Depuis cette annonce, il semble acquis que seules les « grandes centrales solaires », dont le périmètre reste à définir, seraient concernées et que la modification envisagée consisterait à réduire la durée des contrats d’achat à 13 ou 15 ans (au lieu de 20) plutôt que le niveau du tarif d’achat.
Cette newsletter propose un éclairage sur l’un des fondements possibles de cette démarche : le « droit de modification unilatérale par l’Administration des contrats administratifs ».
- La modification unilatérale d’un contrat d’achat d’électricité solaire est-elle, d’une manière générale, possible ?
Depuis la loi n° 2010-788 du 12 juillet 2010 « portant engagement national pour l’environnement » (loi « Grenelle 2 », article 88 III 3°, actuellement article L. 314-7 du Code de l’Energie), les contrats d’obligation d’achat d’électricité à partir de sources d’énergie renouvelables sont qualifiés de « contrats administratifs ».
Le législateur a ainsi fait d’ « une pierre deux coups » : le principe de « mutabilité » du contrat administratif, selon lequel la personne publique peut à tout moment modifier ou résilier unilatéralement un tel contrat, a ainsi été rendu applicable aux contrats d’achat d’électricité solaire.
- Le Ministère de l’Economie et des Finances peut-il modifier un contrat d’achat auquel il n’est pas partie ?
La majorité des contrats d’achat lient un producteur d’électricité à EDF Obligation d’Achat, société privée dont le capital est détenu majoritairement par l’Etat français.
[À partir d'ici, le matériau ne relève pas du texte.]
/-- The references whose lines an interval's feeders read. -/
def feederRoles (f : Feed) : List Nat :=
  [rROW, rCOL] ++ (if f.zmap && f.t.kind != kDX then [rZIN] else []) ++ (if f.t.kind = kDW ∧ f.mask ≠ 0 then [rSIDE0] else [])

/-- Whether an interval fits in the rings of both feeders (R160). -/
def intervalFits (c : CombId) (k : Ctx) (f : Feed) : Bool :=
  (List.range 12).all fun r =>
    let mine := (feederRoles f).filter fun x => match descFor k x with | some d => d.ring == r | none => false
    mine.isEmpty || decide (sumNat (mine.map (boundLines f)) ≤
      Config.slotLines * (match ringOf f.e c r with | some g => g.slots | none => 0))

/-- Whether every interval of a tile fits when it is cut at `len` from its start (R159, R160). -/
def lenFits (c : CombId) (k : Ctx) (f : Feed) (len : Nat) : Bool :=
  (List.range (max 1 (ceilDiv (f.t.redLen - f.start) len))).all fun i =>
    let s := f.start + i * len
    intervalFits c k { f with start := s, len := min len (f.t.redLen - s) }

/-- Every ring that a task's references name is bound, so that a tile can be judged (R260). -/
def ringsKnown (e : Engine) (c : CombId) (k : Ctx) (roles : List Nat) : Bool :=
  roles.all fun r => match descFor k r with | some d => (ringOf e c d.ring).isSome | none => true

/-- The interval length that a tile is judged to have (R160): the record's, or the largest multiple of 64 that fits; none where
not even 64 do. -/
def judgeLen (m : Mem) (e : Engine) (c : CombId) (k : Ctx) (t : TaskRec) (map : List Byte) (tile : Nat) : Option Nat :=
  let want := ilenOf t
  let s := resumeAt e k tile
  let f := feedOf m e c k t map tile { base := s, start := s, len := 0 } false
  ((List.range 64).map fun i => 64 * (64 - i)).find? fun l => decide (l ≤ max want 64) && lenFits c k f l

/-- The interval length of a tile: as judged before its first fetch, or as it would be judged now. -/
def tileLen (m : Mem) (e : Engine) (c : CombId) (k : Ctx) (t : TaskRec) (map : List Byte) (tile : Nat) : Option Nat :=
  match cutOf k tile with
  | some p => some p.2
  | none => judgeLen m e c k t map tile

/-- A tile judged: its cut is kept in its context (R160). -/
def keepCut (m : Mem) (e : Engine) (c : CombId) (x : Fin 4) (k : Ctx) (t : TaskRec) (map : List Byte) (tile : Nat) : Engine :=
  match cutOf k tile, judgeLen m e c k t map tile with
  | none, some l => onCtx e c x fun k => { k with cuts := k.cuts ++ [(tile, resumeAt e k tile, l)] }
  | _, _ => e

/-- Intervals of a tile from an offset (R159, R318). -/
def cutParts (start red len : Nat) : (fuel : Nat) → List Part
  | 0 => []
  | n + 1 =>
    if red ≤ start then []
    else { base := start, start := start, len := min len (red - start) } :: cutParts (start + len) red len n

/-! ### Filling a ring -/

/-- The references that have streams of their own in a product task. -/
def streamRoles (t : TaskRec) : List Nat :=
  [rROW, rCOL, rZIN, rSIDE0, rSIDE1, rSIDE2].filter fun r => (tRef t r).isSome && !(r == rZIN && t.kind == kDX)

/-- The references of a task that name rings of its comb. -/
def ringRoles (t : TaskRec) : List Nat :=
  if isProduct t then streamRoles t
  else if t.kind = kDRAIN then [rROW, rSIDE0, rSIDE1, rSIDE2].filter fun r => (tRef t r).isSome
  else if t.kind = kSELECT then [rSIDE0].filter fun r => (tRef t r).isSome
  else []

/-- Tiles that a task's streams walk: a drain-only or SELECT task's operands are one. -/
def streamTiles (t : TaskRec) (mask : Nat) : Nat := if isProduct t then tileCount t mask else 1

/-- A line that is in the ring for another reader of the task joins this one's data without a request (R265, assumptions/131). -/
def coalesce (g : Ring) (k : Reader) (line : Nat) : Option Ring :=
  let same (l : SlotLine) : Bool := l.line == line && l.need.any fun x => x.task == k.task
  if g.lines.any same then some { g with lines := updFirst same (fun l => { l with need := l.need ++ [k] }) g.lines }
  else none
De ce fait, aucune personne publique n’est « partie » à ces contrats d’achat.
Le Conseil d’Etat a, toutefois, estimé que les clauses du contrat d’achat d’électricité solaire reprenaient pour la plupart des dispositions règlementaires, ce qui avait pour effet de supprimer toute liberté contractuelle (CE, 22 janvier 2020, n° 418737, « Société Electricité de France (EDF) c/ Société Corsica Sole »).
Sur la base de cette jurisprudence peut être émise l’idée que le contrat d’achat est de nature « quasi-règlementaire » et que l’Administration disposerait, dès lors, de la possibilité d’en modifier les conditions.
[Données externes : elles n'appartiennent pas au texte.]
-- ==== Sys2Proof/Machine/Sched.lean ====
section
/-! DEFINITION. Machine/Sched.lean: task records fetched (R297, R298, R303, R307, R316, R321), ready tasks dispatched (R305 to R313,
R219, R228, R229, R236, R248 to R251, R273 to R275, R284, R351, R572 to R574), tasks aged (R313). -/

namespace Sys2Proof.Machine

/-! ### TASK_FETCH -/

/-- Task record i of a graph. -/
def taskRecAt (m : Mem) (e : Engine) (g : Graph) (i : Nat) : TaskRec := parseTask g.hdr (subBytes m e g.sub (g.hdr.taskBase + 128 * i) 128)

/-- The first index at or above i that is neither resident nor completed. -/
def nextIndex (g : Graph) : (fuel : Nat) → Nat → Nat
  | 0, i => i
  | n + 1, i => if g.tasks.any (fun t => t.index == i) || g.completed.any (fun x => x.1 == i) then nextIndex g n (i + 1) else i

/-- A fetched record that is not valid for its graph (R296, R298, R307; TILE_COUNT of Table 09-3; R319, R320). A SELECT or GEN_LOOP task in a
graph without a generation table is not (DESIGN CHOICE, assumptions/144). -/
def recordBad (e : Engine) (g : Graph) (t : TaskRec) : Bool :=
  let free := isProduct t && maskOf e t == 3
  t.bad || (isProduct t && !layerOk (layerOf e t)) ||
    (tShard t && (g.carousel.isEmpty || decide (g.logical.length ≤ t.affinity))) ||
    (!free && t.tileCount != 0) ||
    ((t.kind == kSELECT || t.kind == kGENLOOP) && g.gen.isNone)

/-- The successors that a record names. -/
def succsOf (m : Mem) (e : Engine) (g : Graph) (t : TaskRec) : List Nat :=
  (List.range t.succCount).map fun j => leNat (subBytes m e g.sub (g.hdr.edgeBase + 4 * (t.succIndex + j)) 4)

/-- A loop whose body or edges break R321. -/
def loopBad (m : Mem) (e : Engine) (g : Graph) (first i : Nat) : Bool :=
  decide (i < first) ||
  (List.range i).any fun j =>
    let t := taskRecAt m e g j
    if j < first then (succsOf m e g t).any fun s => decide (first < s ∧ s < i)
    else t.kind == kGENLOOP || (succsOf m e g t).any fun s => decide (s < first ∨ i < s)

/-- A task of a loop's body has been dispatched. -/
def bodyBegun (g : Graph) (first i : Nat) : Bool :=
  let body (n : Nat) : Bool := decide (first ≤ n ∧ n < i)
  g.tasks.any (fun t => body t.index && (match t.life with | .fetched => false | .ready => false | _ => true)) ||
    g.completed.any fun x => body x.1

/-- Loops whose body starts count their iterations from 0 (R321, SCH_GEN_ITER; assumptions/111). -/
def startLoops (e : Engine) (starts : GenLoop → Bool) : Engine :=
  let new (l : GenLoop) : Bool := !l.started && starts l
  if (e.sch.run.bind Graph.gen).any (fun x => x.loops.any new) then
    let e := onGraph e fun g => { g with gen := g.gen.map fun x =>
      { x with loops := x.loops.map fun l => if new l then { l with started := true } else l } }
    { e with sch := { e.sch with genIter := 0 } }
  else e

/-- A loop joins the books as its record is fetched (R321). -/
def enterLoop (m : Mem) (e : Engine) (g : Graph) (i : Nat) (t : TaskRec) : Engine :=
  let first := t.arg.toNat % 2 ^ 20
  if loopBad m e g first i then askStop e codeTaskInvalid 0xF0 noTask
  else if g.gen.any (fun x => x.loops.any fun l => l.task == i) then e
  else
    let e := onGraph e fun g => { g with gen := g.gen.map fun x => { x with loops := x.loops ++ [{ first := first, task := i }] } }
    startLoops e fun l => bodyBegun g l.first l.task

/-- A record enters the window. -/
def enterTask (m : Mem) (e : Engine) (g : Graph) (i : Nat) (t : TaskRec) (marked : Bool) : Engine :=
  let e := onGraph e fun g => { g with
    fetch := i + 1, tasks := g.tasks ++ [{ index := i, record := t }], lastStep := if marked then g.lastStep else t.step
    firstOfStep := if marked || g.firstOfStep.any (fun p => p.1 == t.step) then g.firstOfStep else g.firstOfStep ++ [(t.step, i)] }
  if marked || recordBad e g t then settleReady (endTask e i .hub 3 codeTaskInvalid) i
  else settleReady (if t.kind = kGENLOOP then enterLoop m e g i t else e) i

/-- TASK_FETCH (R297, R303): the next record that the window has room for. A record on a poisoned line is not used: its task
fails (Table 12-2). -/
def taskFetch (m : Mem) (e : Engine) : Engine :=
  match e.sch.run with
  | none => e
  | some g =>
    if !running e || g.stop.isSome || decide (g.hdr.tasks ≤ g.fetch) || decide (Config.windowTasks ≤ g.tasks.length) then e
    else
      let i := nextIndex g (g.hdr.tasks - g.fetch) g.fetch
      if g.hdr.tasks ≤ i then onGraph e fun g => { g with fetch := g.hdr.tasks }
      else
        let t := taskRecAt m e g i
        let marked := subPoisoned m e g.sub (g.hdr.taskBase + 128 * i) 128
        let e := noteRead e marked
        if !marked && decide (t.step < g.lastStep) then askStop e codeTaskInvalid 0xF0 noTask
        else enterTask m e g i t marked

def execTaskFetch (rd : List MemLine) (s : State) : Host.Outcome State Fault Refusal := .next (reading s rd taskFetch)

/-! ### TASK_AGE -/

/-- AGE_US as sampled (SCH_CTRL). -/
def ageUs (e : Engine) : Nat := bits (samplesOf e).schCtrl.toNat 8 16

/-- TASK_AGE (R313). -/
def taskAge (e : Engine) (i : Nat) : Engine :=
  if !running e || ageUs e = 0 then e
  else onTask e i fun t => if t.life = .ready ∧ t.record.cls = 2 then { t with aged := true } else t

def execTaskAge (index : Nat) (s : State) : Host.Outcome State Fault Refusal := .next (onEngine s fun e => taskAge e index)

/-! ### Order of dispatch -/

/-- The open micro-batch of a tag. -/
def openMb (g : Graph) (tag : Nat) : Option MicroBatch := g.mbs.find? fun x => x.tag == tag && x.closedStep.isNone

/-- The next sequence number, and its tag (R311, R316). -/
def nextMb (g : Graph) : Nat := ((List.range (g.mbs.length + 1)).find? fun n => g.mbs.all fun x => x.num != n).getD 0
def mbTag (g : Graph) (n : Nat) : Nat := (g.hdr.firstMb + n) % 64

/-- The sequence number that a task's tag stands for. -/
def mbNum (g : Graph) (t : TaskRec) : Option Nat :=
  if !t.mbValid then none
  else match openMb g t.mb with
  | some x => some x.num
  | none => if mbTag g (nextMb g) = t.mb then some (nextMb g) else none

/-- A task's micro-batch lets it be dispatched (R311); a re-issued task was dispatched before. -/
def mbReady (g : Graph) (t : Task) : Bool :=
  !t.record.mbValid || t.reissued || (openMb g t.record.mb).isSome ||
    (mbTag g (nextMb g) == t.record.mb && decide (countIf (fun x => x.closedStep.isNone) g.mbs < g.hdr.mbWindow))

/-- The schedule's key of a class 0 or 1 task, smaller first; keyless tasks rank last (R312). One that runs again keeps its key (R437). -/
def mbKey (g : Graph) (t : Task) : List Nat :=
  match t.mbNum.or (mbNum g t.record) with
  | none => [1, 0, 0, 0]
  | some n =>
    if g.hdr.interleaved then
      let vs := if t.record.cls = 1 then t.record.vstage else vStages g.hdr - 1 - t.record.vstage
      [0, n / g.hdr.stages, vs, n % g.hdr.stages]
    else [0, n, 0, 0]

/-- A ready task's rank (R305, R312, R313, R318). -/
def rankOf (g : Graph) (t : Task) : List Nat :=
  let cls := if t.aged then 1 else t.record.cls
  [cls, b2n t.aged, b2n !t.head] ++ (if cls < 2 ∧ !t.aged then mbKey g t else [0, 0, 0, 0]) ++ [t.index]

/-- Lexicographic order. -/
def lexLt : List Nat → List Nat → Bool
  | a :: l, b :: r => if a < b then true else if b < a then false else lexLt l r
  | [], _ :: _ => true
  | _, [] => false

/-- A class 2 task that has not aged, or a class 3 task (R308, R313). -/
def isFiller (t : Task) : Bool := decide (2 ≤ t.record.cls) && !t.aged

/-- Contexts of a comb that a task may take (R306, R308): none while a dip has stopped its clock (R17). -/
def eligible (e : Engine) (c : CombId) (filler : Bool) : Nat :=
  let cs := (combOf e c).ctxs
  let free := countIf Option.isNone cs
  if (islandOf e c.val).stopped then 0
  else if filler then
    let used := countIf (fun o => match o with
      | some k => (match taskOf e k.task with | some t => isFiller t | none => false)
      | none => false) cs
    min free (bits (samplesOf e).schCtrl.toNat 0 2 - used)
  else free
- Les conditions de la modification unilatérale sont-elles encadrées juridiquement ?
Plusieurs conditions doivent être respectées par la personne publique.
D’une part, la modification doit être justifiée par un « motif d’intérêt général » (Conseil d’Etat (CE), 2 mai 1958, no 32401, « Distillerie de Magnac-Laval »).
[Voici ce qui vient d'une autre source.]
/-- A data or RESULT flit that has been taken: to its bucket, into the receive buffer, or discarded (R387). -/
def placeFlit (e : Engine) (p : PortId) (f : Flit) (lane : Bool) : Engine :=
  match target e f with
  | some b => if flitKind f = kResult then addResult e b p f else addFlit e b p f lane
  | none =>
    if belongs e f then onPort e p fun q => { q with waitRx := q.waitRx ++ [f] }
    else returnCredit (bump e .staleFlits 1) p (if flitKind f = kResult then 1 else 0)

/-- Flits of the receive buffers that belong to no bucket any more are discarded. -/
def dropStale (e : Engine) : Engine := dropWaiting e fun f => !belongs e f

/-- What waited in the receive buffers for a bucket that is now ACTIVE (R387), in each port's order of arrival. -/
def replayWaiting (e : Engine) (b : Bucket) : Engine :=
  let mine (f : Flit) : Bool := f.tag.toNat == b.tag && f.step.toNat == b.step && f.group.toNat == b.group && f.attempt.toNat == b.attempt
  allPorts.foldl (fun e p =>
    let l := (portOf e p).waitRx.filter mine
    let e := onPort e p fun q => { q with waitRx := q.waitRx.filter fun f => !mine f }
    l.foldl (fun e f => placeFlit e p f false) e) e

/-! ### Stomped sums -/

/-- The buckets that have contribution flits left for a port. -/
def sendsOn (e : Engine) (p : PortId) : List Bucket :=
  e.lnk.buckets.filter fun b => b.state == .active && !b.broadcast && b.parent == some p && decide (b.upNext < groupsIn b)

/-- It is a bucket's turn on a port: of its step's buckets only the lowest SEQ that has flits left sends (R386). -/
def upTurn (e : Engine) (p : PortId) (b : Bucket) : Bool :=
  (sendsOn e p).all fun x => !(x.group == b.group && x.step == b.step && decide (x.seq < b.seq))

/-- With STOMP on the parent's link, a sum that the failed flit would have completed has set out when its CRC fails: it leaves
with its CRC inverted, and stays held until it is formed again (R375). Of a DATA_SIGN flit's positions the first one's sum has set
out (assumptions/118). -/
def stompSum (e : Engine) (p : PortId) (f : Flit) : Engine :=
  match target e f with
  | none => e
  | some b =>
    match b.parent, b.children.find? fun c => c.1 == p with
    | some up, some c =>
      let off := f.offset.toNat % 2 ^ 18
      let q := portOf e up
      let free := q.state == .up && q.resend.isNone && decide (q.held.length < Config.resendWindow) && q.uns.isEmpty &&
        q.ctl.isEmpty && q.down.isEmpty && q.replay.isEmpty && decide (0 < q.credit0)
      let ops := opsAt b off
      if 1 < flitKind f ∨ !bit q.features.toNat 1 ∨ !free ∨ !upTurn e up b ∨ b.upNext ≠ off ∨ ops.length ≠ b.children.length ∨ (ops.any fun o => o.rank == c.2) ∨
          groupsIn b ≤ off then e
      else
        let x := ((flitOperands b f c.2 (flitPoison f)).map Prod.snd).take 1
        let (vals, poison) := sumOps (inOrder e (ops ++ x))
        let e := onPort e up fun q => { sendSequenced q (dataFlit b kFull off poison (fullPayload vals)) true with credit0 := q.credit0 - 1 }
        let e := endReading (onBucket e b.order fun b => { b with upNext := off + 1 }) b.order
        bump (bump e (.stomped up) 1) (.txFlits up) 1
    | _, _ => e

/-- DATA_FLIT_RECEIVE (R374, R375, R378, R387). -/
def dataReceive (e : Engine) (p : PortId) (f : Flit) (lane : Bool) : Engine :=
  if crcGood f then
    if 1 < flitKind f then e
    else
      let (e, ok) := rxSequenced e p f
      if ok then moveMulticasts (placeFlit e p f lane) else e
  else
    let q := portOf e p
    let inTurn := linkOn e p && q.state == .up && !q.skipping && f.lseq == q.rxSeq
    (rxSequenced (if inTurn then stompSum e p f else e) p f).1

/-- A flit with its POISON bit set. -/
def markFlit (f : Flit) : Flit := { f with kind := BitVec.ofNat 8 (Nat.lor f.kind.toNat 8) }

/-- A RESULT flit whose widening to F32 meets a lane mismatch (R406, R407): poisoned. -/
def widenFault (e : Engine) (p : PortId) (f : Flit) : Engine × Flit :=
  match target e f with
  | some b => if b.resultF32 then (poisonEvent (laneEvent (bump e .hubLaneMismatch 1)) (linkIsland p) codeHalted, markFlit f) else (e, f)
  | none => (e, f)

/-- RESULT_FLIT_RECEIVE (R388, R390). -/
def resultReceive (e : Engine) (p : PortId) (r : RxFlit) : Engine :=
  let f := r.flit
  if crcGood f && flitKind f != kResult then e
  else
    let (e, ok) := rxSequenced e p f
    if !ok then e
    else
      let (e, f) := if r.lane then widenFault e p f else (e, f)
      moveMulticasts (placeFlit e p f false)

/-! ### A bucket's own contribution -/

/-- ENTRIES and REGIONS agree with the brood map (R381). -/
def layoutOk (e : Engine) (b : Bucket) : Bool :=
  let (l, stop) := bucketLayout e b.tag
  b.broadcast || (b.regions == l.length && b.entries == ceilDiv stop 128 * 128)

/-- A region as it is read out (R210, R220): a frozen one gives +0. -/
def regionOut (m : Mem) (e : Engine) (r : Region) : List (Word × Bool) :=
  if r.frozen then List.replicate r.elements (0, false) else regionVals m e r

/-- A device's own entries as F32 with the poison of their lines (R381, R382). -/
def ownEntries (m : Mem) (e : Engine) (b : Bucket) : List (Word × Bool) :=
  let l := (bucketLayout e b.tag).1.foldl (fun (acc : List (Word × Bool)) x =>
    acc ++ List.replicate (x.2 - acc.length) (0, false) ++ regionOut m e x.1) []
  l ++ List.replicate (b.entries - l.length) (0, false)

/-- Sign mode's entries of one group (R391): the operand c_j and the residuals. -/
def signGroup (rank : Nat) (bs es : List (Word × Bool)) : Operand × List Word :=
  let x := List.zipWith (fun b e => fAdd b.1 e.1) bs es
  let t := x.foldl (fun t v => fAdd t (fAbs v)) 0
  let sc := f32ToBF16 (fDivNat t 128)
  let c := x.map fun v => if fLt v 0 then negBF16 sc else sc
  let poison := (bs ++ es).any Prod.snd || x.any fBad || badBF16 sc
  ({ rank := rank, vals := c, poison := poison }, List.zipWith (fun v k => fSub v (bf16ToF32 k)) x c)

/-- One group of the sign contribution: the error plane of the step before is read, this step's is written (R391). -/
def signStep (m : Mem) (b : Bucket) (acc : List Operand × Engine) (i : Nat) (bs : List (Word × Bool)) : List Operand × Engine :=
  let e := acc.2
  let src := b.err + (b.step + 1) % 2 * b.entries * 4 + 512 * i
  let dst := b.err + b.step % 2 * b.entries * 4 + 512 * i
  let es := (List.range 128).map fun j => (w32 (viewNat m e (src + 4 * j) 4), viewPoison m e (lineOf (src + 4 * j)))
  let e := noteRead e (es.any Prod.snd)
  let (o, res) := signGroup b.rank bs es
  let e := if o.poison && !(bs ++ es).any Prod.snd then poisonEvent e 51 codeHalted else e
  let bad := badLines 4 dst res
  (acc.1 ++ [o], sendBytes e (.link b.task) dst (res.flatMap fun w => leBytes 4 w.toNat) fun l => o.poison || decide (l ∈ bad))

/-- The poison that faults of the read-out put on flit positions (R405, R407), with the events of the link adders' lanes. -/
def faultyOps (e : Engine) (ops : List Operand) (r : ReadOut) : List Operand × Engine :=
  let n := countIf (fun i => decide (i < ops.length)) (dedup r.lane)
  let hit (i : Nat) : Bool := decide (i ∈ r.lane ∨ i ∈ r.crc)
  let e := if 0 < n then laneEvent (bump e .hubLaneMismatch n) else e
  let new := ops.zipIdx.any fun o => hit o.2 && !o.1.poison
  (ops.zipIdx.map fun o => { o.1 with poison := o.1.poison || hit o.2 }, if new then poisonEvent e 51 codeHalted else e)

/-- A device's own contribution by flit position (R382, R391). -/
def ownOperands (m : Mem) (e : Engine) (b : Bucket) (poison : Bool) : List Operand × Engine :=
  let gs := blocks 128 (groupsIn b) ((ownEntries m e b).map fun x => (x.1, x.2 || poison))
  if b.sign then gs.zipIdx.foldl (fun acc g => signStep m b acc g.2 g.1) ([], e)
  else (gs.map fun g => { rank := b.rank, vals := g.map fun x => f32ToBF16 x.1, poison := g.any Prod.snd }, e)

/-- Groups of a DATA_SIGN flit (R392). -/
def signPayload (ops : List Operand) : List Byte :=
  pad256 (ops.flatMap fun o =>
    ((List.range 16).map fun k => BitVec.ofNat 8 (sumNat ((List.range 8).map fun j => b2n (bit (elemD o.vals (8 * k + j) 0) 15) * 2 ^ j))) ++
      leBytes 2 (elemD o.vals 0 0 % 0x8000))

/-- A leaf sends its signs as DATA_SIGN where its parent link has SIGN (R393). -/
def sendsSigns (e : Engine) (b : Bucket) : Bool :=
  b.sign && b.children.isEmpty && (match b.parent with | some p => bit (portOf e p).features.toNat 0 | none => false)

/-- A leaf's sign contribution from group k on, as its parent's link takes it (R392, R393). -/
def leafUp (e : Engine) (b : Bucket) (k : Nat) : List UpFlit :=
  let ops := b.own.drop k
  if sendsSigns e b then
    (blocks 14 (groupsIn b) ops).zipIdx.map fun g =>
      { offset := k + 14 * g.2, sign := true, payload := signPayload g.1, poison := g.1.any Operand.poison }
  else ops.zipIdx.map fun o =>
    { offset := k + o.2, sign := false, payload := fullPayload o.1.vals, poison := o.1.poison || o.1.vals.any badBF16 }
La jurisprudence manifeste une certaine tolérance pour les modifications contractuelles dont le but est la maîtrise de la dépense publique (CE, 23 mai 2011, n° 328525, « Etablissement public pour l’Aménagement de la région de La Défense »).
Il est permis de s’interroger sur la compatibilité de l’objectif d’allègement des dépenses avec l’ensemble des traités et des normes communautaires et/ou nationales qui fondent la transition énergétique.
D’autre part, il est de jurisprudence constante qu’une modification unilatérale d’un contrat administratif ne saurait aboutir à une remise en cause des clauses financières de ce contrat (CE, 16 mai 1941, « Commune de Vizille », Rec. CE 1941, p. 93 : CE, 16 janvier 1946, « Ville de Limoges », Rec. CE 1946, p. 15).
Enfin, la modification unilatérale d’un contrat administratif par la personne publique doit, pour préserver l’équilibre financier global du contrat, s’accompagner d’une indemnisation du cocontractant (CE, 21 mars 2010, « Cie générale française des tramways », Rec. CE 1910, p. 216).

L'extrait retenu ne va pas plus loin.